FWIW, I can totally relate. At this age, Alex was on baby rice because he never ever stopped rooting and screaming for food, his weight gain was good, etc.- health visitor suggested solids, I was too clueless to know otherwise. It did settle his reflux down, though, which was probably the main cause. What I should have done, and I'm kind of recommending you try, is cluster feeding- feed him on one boob for 3 hours at a time, taking it to 6 hours if needed. I'm right in thinking that you've had a lot of milk, aren't I?

Dea, a little more light reading at www.babymilkaction.org I run the local group round here, and it's a subject very dear to my heart. I can waffle on at length, so don't get me started.
post #266 of 379
Holy Moly Mindi!! It's so good to see you!!! I've been wondering about you and your sweet boy! Good to see you around!

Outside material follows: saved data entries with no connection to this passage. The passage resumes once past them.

-- ==== Sys2Proof/WellFormed.lean ====
section
/-! DEFINITION. Which instructions have an encoding: a base register is R12 to R15 (30_encoding.md R123, R131), a count
is 1 to 16 (R129, R160), and the two-word form of BIF and BIFI has no third word (R157). Every other operand is bounded by its type. -/

namespace Sys2Proof

/-- A base register (30_encoding.md R123: `BR = BR' + 12`). -/
def Reg.isBase (br : Reg) : Bool := 12 ≤ br.val

/-- A count the encoding stores as N - 1 in four bits (30_encoding.md R129, 43_shift.md R350). -/
def isCount (n : Nat) : Bool := 1 ≤ n && n ≤ 16

/-- The operands of an instruction that its type does not bound are in the range the encoding admits. -/
def Instr.wf : Instr → Bool
  | .lb base _ => base.isBase
  | .dlb base _ => base.isBase
  | .stb base _ => base.isBase
  | .dstb base _ => base.isBase
  | .ab base _ => base.isBase
  | .sbb base _ => base.isBase
  | .mb base _ => base.isBase
  | .db base _ => base.isBase
  | .fab base _ => base.isBase
  | .fsb base _ => base.isBase
  | .fmb base _ => base.isBase
  | .fdb base _ => base.isBase
  | .orb base _ => base.isBase
  | .andb base _ => base.isBase
  | .cb base _ => base.isBase
  | .fcb base _ => base.isBase
  | .lbx base _ => base.isBase
  | .dlbx base _ => base.isBase
  | .stbx base _ => base.isBase
  | .dstx base _ => base.isBase
  | .abx base _ => base.isBase
  | .sbbx base _ => base.isBase
  | .mbx base _ => base.isBase
  | .dbx base _ => base.isBase
  | .fabx base _ => base.isBase
  | .fsbx base _ => base.isBase
  | .fmbx base _ => base.isBase
  | .fdbx base _ => base.isBase
  | .cbx base _ => base.isBase
  | .fcbx base _ => base.isBase
  | .andx base _ => base.isBase
  | .orbx base _ => base.isBase
  | .xio _ _ _ => true
  | .vio _ _ _ => true
  | .sb _ _ _ => true
  | .sbr _ _ => true
  | .sbi _ _ _ => true
  | .rb _ _ _ => true
  | .rbr _ _ => true
  | .rbi _ _ _ => true
  | .tb _ _ _ => true
  | .tbr _ _ => true
  | .tbi _ _ _ => true
  | .tsb _ _ _ => true
  | .svbr _ _ => true
  | .rvbr _ _ => true
  | .tvbr _ _ => true
  | .sll count _ => isCount count
  | .srl count _ => isCount count
  | .sra count _ => isCount count
  | .slc count _ => isCount count
  | .dsll count _ => isCount count
  | .dsrl count _ => isCount count
  | .dsra count _ => isCount count
  | .dslc count _ => isCount count
  | .slr _ _ => true
  | .sar _ _ => true
  | .scr _ _ => true
  | .dslr _ _ => true
  | .dsar _ _ => true
  | .dscr _ _ => true
  | .jc _ _ _ => true
  | .jci _ _ _ => true
  | .js _ _ _ => true
  | .soj _ _ _ => true
  | .br _ => true
  | .bez _ => true
  | .blt _ => true
  | .bex _ => true
  | .ble _ => true
  | .bgt _ => true
  | .bnz _ => true
  | .bge _ => true
  | .lsti _ _ => true
  | .lst _ _ => true
  | .sjs _ _ _ => true
  | .urs _ => true
  | .l _ _ _ => true
  | .lr _ _ => true
  | .lisp _ count => isCount count
  | .lisn _ count => isCount count
  | .li _ _ _ => true
  | .lim _ _ _ => true
  | .dl _ _ _ => true
  | .dlr _ _ => true
  | .dli _ _ _ => true
  | .lm _ _ _ => true
  | .efl _ _ _ => true
  | .lub _ _ _ => true
  | .llb _ _ _ => true
  | .lubi _ _ _ => true
  | .llbi _ _ _ => true
  | .popm _ _ => true
  | .st _ _ _ => true
  | .stc _ _ _ => true
  | .stci _ _ _ => true
  | .mov _ _ => true
  | .sti _ _ _ => true
  | .dst _ _ _ => true
  | .srm _ _ _ => true
  | .dsti _ _ _ => true
  | .stm _ _ _ => true
  | .efst _ _ _ => true
  | .stub _ _ _ => true
  | .stlb _ _ _ => true
  | .subi _ _ _ => true
  | .slbi _ _ _ => true
  | .pshm _ _ => true
  | .a _ _ _ => true
  | .ar _ _ => true
  | .aisp _ count => isCount count
  | .incm count _ _ => isCount count
  | .abs _ _ => true
  | .dabs _ _ => true
  | .da _ _ _ => true
  | .dar _ _ => true
  | .fa _ _ _ => true
  | .far _ _ => true
  | .efa _ _ _ => true
  | .efar _ _ => true
  | .fabs _ _ => true
  | .s _ _ _ => true
  | .sr _ _ => true
  | .sisp _ count => isCount count
  | .decm count _ _ => isCount count
  | .neg _ _ => true
  | .dneg _ _ => true
  | .ds _ _ _ => true
  | .dsr _ _ => true
  | .fs _ _ _ => true
  | .fsr _ _ => true
  | .efs _ _ _ => true
  | .efsr _ _ => true
  | .fneg _ _ => true
  | .ms _ _ _ => true
  | .msr _ _ => true
  | .misp _ count => isCount count
  | .misn _ count => isCount count
  | .m _ _ _ => true
  | .mr _ _ => true
  | .dm _ _ _ => true
  | .dmr _ _ => true
  | .fm _ _ _ => true
  | .fmr _ _ => true
  | .efm _ _ _ => true
  | .efmr _ _ => true
  | .dv _ _ _ => true
  | .dvr _ _ => true
  | .disp _ count => isCount count
  | .disn _ count => isCount count
  | .d _ _ _ => true
  | .dr _ _ => true
  | .dd _ _ _ => true
  | .ddr _ _ => true
  | .fd _ _ _ => true
  | .fdr _ _ => true
  | .efd _ _ _ => true
  | .efdr _ _ => true
  | .or _ _ _ => true
  | .orr _ _ => true
  | .and _ _ _ => true
  | .andr _ _ => true
  | .xor _ _ _ => true
  | .xorr _ _ => true
  | .n _ _ _ => true
  | .nr _ _ => true
  | .fix _ _ => true
  | .flt _ _ => true
  | .efix _ _ => true
  | .eflt _ _ => true
  | .xbr _ => true
  | .xwr _ _ => true
  | .c _ _ _ => true
  | .cr _ _ => true
  | .cisp _ count => isCount count
  | .cisn _ count => isCount count
  | .cbl _ _ _ => true
  | .dc _ _ _ => true
  | .dcr _ _ => true
  | .fc _ _ _ => true
  | .fcr _ _ => true
  | .efc _ _ _ => true
  | .efcr _ _ => true
  | .aim _ _ => true
  | .sim _ _ => true
  | .mim _ _ => true
  | .msim _ _ => true
  | .dim _ _ => true
  | .dvim _ _ => true
  | .andm _ _ => true
  | .orim _ _ => true
  | .xorm _ _ => true
  | .cim _ _ => true
  | .nim _ _ => true
  | .bif three _ _ _ a2 => three || a2 = 0
  | .bifi three _ _ _ a2 => three || a2 = 0
  | .nop => true
  | .bpt => true

/-- `i` has an encoding. -/
abbrev Instr.WellFormed (i : Instr) : Prop := i.wf = true

end Sys2Proof
end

Birthmommom, you can find a way, you really will! I sometimes let giving up on breastfeeding flit through my mind too. I'm sure many mommas think on it. Selesai is right about adding beans to your diet to increase your protein, they really are cheap, a little time intensive, but not if you get a system of cooking them down. I reckon she's right about nursing to up the supply too. Sometimes 'Nara will only take a bottle too, usually right before she goes to bed, especially if we've had the routine interupted (and I suspect if I have had more than a cup of coffee). I need to eliminate dairy and caffeine I think, I've halfway tried it before, but I think that might be the source of some of Senara's irritability issues at night. We can work on it together! (Where's a holding hands smilie?) Is Henry teething? Oh you did talk about an amber necklace... 'Nara likes to chew the nipple of the bottle (seems to be the only acceptable chew for her), could that be something Henry likes?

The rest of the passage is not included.